I'm using a 3.3V atmega2560 to disable a switching regulator that's operating on a ~12V battery. The EN pin on the switcher is pulled up to the battery voltage, and needs to be driven to ground to disable it. Clearly this is outside what the uC can do. My (very rudimentary) understanding is that I can achieve this with an N-MOSFET, by tying it to the enable pin like this:
Will this work? It looks a bit like I'm creating a short (V_BATT -> R1 -> Q1 -> GND), but I assume that's not an issue given the size of R1.
EDIT
I've got two such regulators: http://www.ti.com/lit/ds/symlink/lm2734.pdf http://www.ti.com/lit/ds/symlink/tps62125.pdf
One thing I'm not sure of is whether as asked in the comments, the EN voltage has to be tied to VIN, or if it just needs to be above some absolute value.

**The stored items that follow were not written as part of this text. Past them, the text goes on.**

-- ==== Sys2Proof/Tests/Slice0.lean ====
section
/-! SUPPORT. The model's own tests.  Expected results come from spec/95_test_vectors.md (the vectors V<n> and the programs P<n>)
and from the tables of the rules; each theorem's comment names its source.  The witnesses at the end show, for every statement
of Certificates/Slice0/Obligations.lean that has hypotheses, a concrete state and operands that meet them. -/

namespace Sys2Proof.Tests

open Sys2Proof Sys2Proof.Machine

-- The tests of the ciphers are long for the kernel; one after another they take little memory.
set_option Elab.async false

/-! ### Helpers -/

/-- The state an outcome goes on with; `fallback` where it stops. -/
def stateOf (fallback : State) (o : Host.Outcome State Fault Refusal) : State :=
  match o with
  | .next t => t
  | .fault _ => fallback
  | .refused _ => fallback

/-- The outcome is a next state. -/
def goesOn (o : Host.Outcome State Fault Refusal) : Bool :=
  match o with
  | .next _ => true
  | .fault _ => false
  | .refused _ => false

/-- What an operation puts on the ports from a state with nothing emitted yet. -/
def outputs (i : Instr) (s : State) : List Output :=
  (stateOf { s with out := [.res (.error .framingError)] } (exec i s)).out

/-- The state after an operation. -/
def after (i : Instr) (s : State) : State :=
  stateOf s (exec i s)

/-- SYNC's packet (V70). -/
def syncPacket : Bytes := [0x7F, 0x80, 0x01, 0x11, 0x65, 0x82]

/-- The state after V110: a SYNC in flight. -/
def syncSent : State :=
  { State.reset with
    txBuf := syncPacket, oSeq := 0x80, attempt := 1, proc := true, tmr := true, sess := .awaiting }

/-- The key K of V64. -/
def keyK : Bytes := [0x67, 0x45, 0x23, 0x01, 0x67, 0x45, 0x23, 0x01, 0xF3, 0x07, 0, 0, 0, 0, 0, 0]

/-- The key of example (1) of rule R203. -/
def keyOne : Bytes := [0, 1, 2, 3, 4, 5, 6, 7, 8, 9, 10, 11, 12, 13, 14, 15]

/-- A device's encrypted response with counter 1, payload F0 (V96). -/
def frame96 : Bytes :=
  [0x7F, 0x80, 0x11, 0x7E, 0xCA, 0x1D, 0xCD, 0xCE, 0xB5, 0x14, 0x11, 0xCF, 0x7C, 0x9C, 0xCB, 0x31, 0xD2, 0x7A, 0x07,
   0xD9, 0xD4, 0x88]

/-- One byte more than a 16-bit length counts. -/
def longString : Bytes := List.replicate 65536 0

/-! ### WellFormed refuses what no record carries (rule R121) -/

theorem test_long_string : wfString longString = false := by
  simp only [wfString, longString, List.length_replicate]
  decide

theorem test_wf_string : WellFormed (.crc16 longString) = false := by
  simp [WellFormed, test_long_string]
theorem test_wf_stuff : WellFormed (.stuff longString) = false := by
  simp [WellFormed, test_long_string]
theorem test_wf_enc_key : WellFormed (.aesEnc [1, 2] []) = false := by decide
theorem test_wf_dec_key : WellFormed (.aesDec [] []) = false := by decide
theorem test_wf_dec_data : WellFormed (.aesDec keyOne longString) = false := by
  simp [WellFormed, test_long_string]
theorem test_wf_build_key : WellFormed (.build ⟨true, false, false, false⟩ 0x07 0x80 (some [1]) 0 []) = false := by decide
theorem test_wf_build_args :
    WellFormed (.build ⟨true, false, false, false⟩ 0x07 0x80 none 0 longString) = false := by
  simp [WellFormed, test_long_string]
theorem test_wf_extract_frame : WellFormed (.extract longString none 0) = false := by
  simp [WellFormed, test_long_string]
theorem test_wf_extract_key : WellFormed (.extract [] (some []) 0) = false := by decide
theorem test_wf_exec : WellFormed (.exec ⟨true, false, false, true⟩ 0x11 longString) = false := by
  simp [WellFormed, test_long_string]
theorem test_wf_install : WellFormed (.keyInstall (0 :: keyOne)) = false := by decide
theorem test_wf_chunk : WellFormed (.rxChunk longString) = false := by
  simp [WellFormed, test_long_string]
theorem test_wf_frame : WellFormed (.frameIn longString) = false := by
  simp [WellFormed, test_long_string]
theorem test_wf_derive_bytes : WellFormed (.deriveKey longString 0 1 2) = false := by
  simp [WellFormed, test_long_string]
theorem test_wf_derive_random : WellFormed (.deriveKey [] 0 (2 ^ 64) 2) = false := by decide
theorem test_wf_derive_modulus : WellFormed (.deriveKey [] 0 1 (2 ^ 64)) = false := by decide

/-! ### Records written out from the layout of rule R121 -/

theorem test_decode_crc16 : decodeRecord [0x01, 0x03, 0x00, 0x41, 0x42, 0x43] = .ok (.crc16 [0x41, 0x42, 0x43]) := by
  decide
theorem test_decode_stuff : decodeRecord [0x02, 0x01, 0x00, 0x7F] = .ok (.stuff [0x7F]) := by decide
theorem test_decode_aesEnc :
    decodeRecord [0x04, 0, 1, 2, 3, 4, 5, 6, 7, 8, 9, 10, 11, 12, 13, 14, 15, 0x02, 0x00, 0xAA, 0xBB] =
      .ok (.aesEnc keyOne [0xAA, 0xBB]) := by decide
theorem test_decode_aesDec :
    decodeRecord [0x05, 0, 1, 2, 3, 4, 5, 6, 7, 8, 9, 10, 11, 12, 13, 14, 15, 0x00, 0x00] =
      .ok (.aesDec keyOne []) := by decide
/-- `eCount` is 0x04030201: the least significant byte comes first. -/
theorem test_decode_build :
    decodeRecord [0x08, 0x02, 0x06, 0x80, 0x00, 0x01, 0x02, 0x03, 0x04, 0x01, 0x00, 0x7F] =
      .ok (.build ⟨false, true, false, false⟩ 0x06 0x80 none 0x04030201 [0x7F]) := by decide
theorem test_decode_build_key :
    decodeRecord [0x08, 0x0C, 0x07, 0x00, 0x01, 0, 1, 2, 3, 4, 5, 6, 7, 8, 9, 10, 11, 12, 13, 14, 15, 0x05, 0x00, 0x00,
        0x00, 0x00, 0x00] =
      .ok (.build ⟨false, false, true, true⟩ 0x07 0x00 (some keyOne) 5 []) := by decide
theorem test_decode_extract :
    decodeRecord [0x09, 0x05, 0x00, 0x7F, 0x80, 0x00, 0x04, 0x00, 0x00, 0x00, 0x00, 0x00, 0x80] =
      .ok (.extract [0x7F, 0x80, 0x00, 0x04, 0x00] none 0x80000000) := by decide
theorem test_decode_extract_key :
    decodeRecord [0x09, 0x00, 0x00, 0x01, 0, 1, 2, 3, 4, 5, 6, 7, 8, 9, 10, 11, 12, 13, 14, 15, 0x02, 0x00, 0x00, 0x00] =
      .ok (.extract [] (some keyOne) 2) := by decide
/-- P1 step 1. -/
theorem test_decode_exec : decodeRecord [0x10, 0x09, 0x11, 0x00, 0x00] = .ok (.exec ⟨true, false, false, true⟩ 0x11 []) := by
  decide
/-- P4 step 2. -/
theorem test_decode_keyInstall :
    decodeRecord [0x11, 0x67, 0x45, 0x23, 0x01, 0x67, 0x45, 0x23, 0x01, 0xF3, 0x07, 0, 0, 0, 0, 0, 0] =
      .ok (.keyInstall keyK) := by decide
/-- P4 step 10. -/
theorem test_decode_keyClear : decodeRecord [0x12] = .ok .keyClear := by decide
/-- P3 step 2. -/
theorem test_decode_rxByte : decodeRecord [0x20, 0x55] = .ok (.rxByte 0x55) := by decide
theorem test_decode_rxFlush : decodeRecord [0x21] = .ok .rxFlush := by decide
/-- P3 step 3. -/
theorem test_decode_rxChunk : decodeRecord [0x22, 0x02, 0x00, 0x7F, 0x7F] = .ok (.rxChunk [0x7F, 0x7F]) := by decide
theorem test_decode_frameIn : decodeRecord [0x23, 0x02, 0x00, 0x7F, 0x80] = .ok (.frameIn [0x7F, 0x80]) := by decide
/-- P2 step 5. -/
theorem test_decode_timeout : decodeRecord [0x30] = .ok .timeout := by decide
theorem test_decode_genKeypair : decodeRecord [0x40] = .ok .genKeypair := by decide
/-- The model's own layout of the operands (log entry 6), the numbers of V133. -/
theorem test_decode_deriveKey :
    decodeRecord [0x41, 0x08, 0x00, 0xE5, 0x56, 0, 0, 0, 0, 0, 0, 0x67, 0x45, 0x23, 0x01, 0x67, 0x45, 0x23, 0x01,
        0x78, 0x56, 0x34, 0x12, 0, 0, 0, 0, 0x03, 0x80, 0, 0, 0, 0, 0, 0] =
      .ok (.deriveKey [0xE5, 0x56, 0, 0, 0, 0, 0, 0] 0x0123456701234567 0x12345678 32771) := by decide
theorem test_decode_initEncryption : decodeRecord [0x50] = .ok .initEncryption := by decide
theorem test_decode_enable : decodeRecord [0x51] = .ok .enable := by decide
theorem test_decode_disable : decodeRecord [0x52] = .ok .disable := by decide
theorem test_decode_poll : decodeRecord [0x53, 0x01] = .ok (.poll true) := by decide
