/-- What a failed attempt keeps: what each of its two ends keeps (rule R258). -/
theorem failAttempt_keeps {P : State → Prop} {s : State} (c : Status)
    (hretry : s.attempt < s.cfg.commandRetries.val → P { s with
      lastCause := c, attempt := s.attempt + 1, proc := true, tmr := true, out := s.out ++ [.txd s.txBuf] })
    (hfinal : s.cfg.commandRetries.val ≤ s.attempt → P { s with
      lastCause := c, proc := false, tmr := false, sess := .idle,
      out := s.out ++ [.res (.commandFailed s.attempt c)] }) : P (failAttempt c s) := by
  rcases Nat.lt_or_ge s.attempt s.cfg.commandRetries.val with h | h
  · rw [failAttempt_retry c s h]
    exact hretry h
  · rw [failAttempt_final c s h]
    exact hfinal h

/-! ### The reach of the line (rule R46) -/

/-- `t` differs from `s` within the reach of the line. -/
def LineReach (s t : State) : Prop :=
  t = { s with
    rxs := t.rxs, rxBuf := t.rxBuf, eCount := t.eCount, seq := t.seq, proc := t.proc, sess := t.sess,
    tmr := t.tmr, attempt := t.attempt, lastCause := t.lastCause, out := t.out }

theorem LineReach.failAttempt {s t : State} (h : LineReach s t) (c : Status) : LineReach s (failAttempt c t) := by
  unfold LineReach at h
  refine failAttempt_keeps c (fun _ => ?_) fun _ => ?_ <;> rw [h] <;> rfl

theorem lineAlike_lineReach (s : State) : LineAlike (OnBoth (LineReach s)) := by
  refine lineAlike_onBoth (fun t r buf h => ?_) (fun t f h => ?_) fun t _ h => h.failAttempt _
  · unfold LineReach at h
    rw [h]
    rfl
  · refine frameIn_keeps f (fun c _ _ => h.failAttempt c) (fun p _ => ?_) h
    unfold LineReach at h
    split <;> rw [h] <;> rfl

/-- Settles O44: every move of the line writes registers within its reach only. -/
theorem lineAgentReach : Obligations.LineAgentReach := by
  intro i s t he hi
  have hline : LineOp i := by
    rcases hi with rfl | ⟨b, d, rfl | rfl⟩ <;> exact .inl rfl
  exact (lineAlike_lineReach s).invariant hline he (show LineReach s s from rfl)

/-! ### KEY while KEYV = 0 (rules R28 and R45) -/

/-- KEYV is 0, and the other state differs in KEY alone. -/
def KeyDiffers (k : Bytes) (s u : State) : Prop :=
  s.keyV = false ∧ u = { s with key := k }

theorem failAttempt_withKey (c : Status) (s : State) (k : Bytes) :
    failAttempt c { s with key := k } = { failAttempt c s with key := k } := by
  rcases Nat.lt_or_ge s.attempt s.cfg.commandRetries.val with h | h
  · rw [failAttempt_retry c s h, failAttempt_retry c { s with key := k } h]
  · rw [failAttempt_final c s h, failAttempt_final c { s with key := k } h]

theorem failAttempt_keyV (c : Status) (s : State) : (failAttempt c s).keyV = s.keyV :=
  failAttempt_keeps (P := fun t => t.keyV = s.keyV) c (fun _ => rfl) fun _ => rfl

theorem frameIn_keyV (f : Bytes) (s : State) : (frameIn f s).keyV = s.keyV := by
  refine frameIn_keeps (P := fun t => t.keyV = s.keyV) f (fun c _ _ => failAttempt_keyV c s) (fun p _ => ?_) rfl
  split <;> rfl
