-- ==== Sys2Proof/Syntax.lean ====
section
/-! DEFINITION. The commands of the module: one constructor per row of the table of operations and events. The
operands are what a command or event brings from outside: the page and tag of a register command, the index of an edge,
the data a host or a link delivers. -/

namespace Sys2Proof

There's discussion in the datasheets about EN thresholds, but they make no mention of whether these are thresholds relative to VIN or absolute values:
That said, TPS62125 does need to be tied to VIN to avoid a catch 22 - it powers the MCU, and a supercap that the MCU uses for power when it puts the system, and the regulator to sleep. So - until that supercap is charged for the first time, there is nothing to activate the regulator except the battery.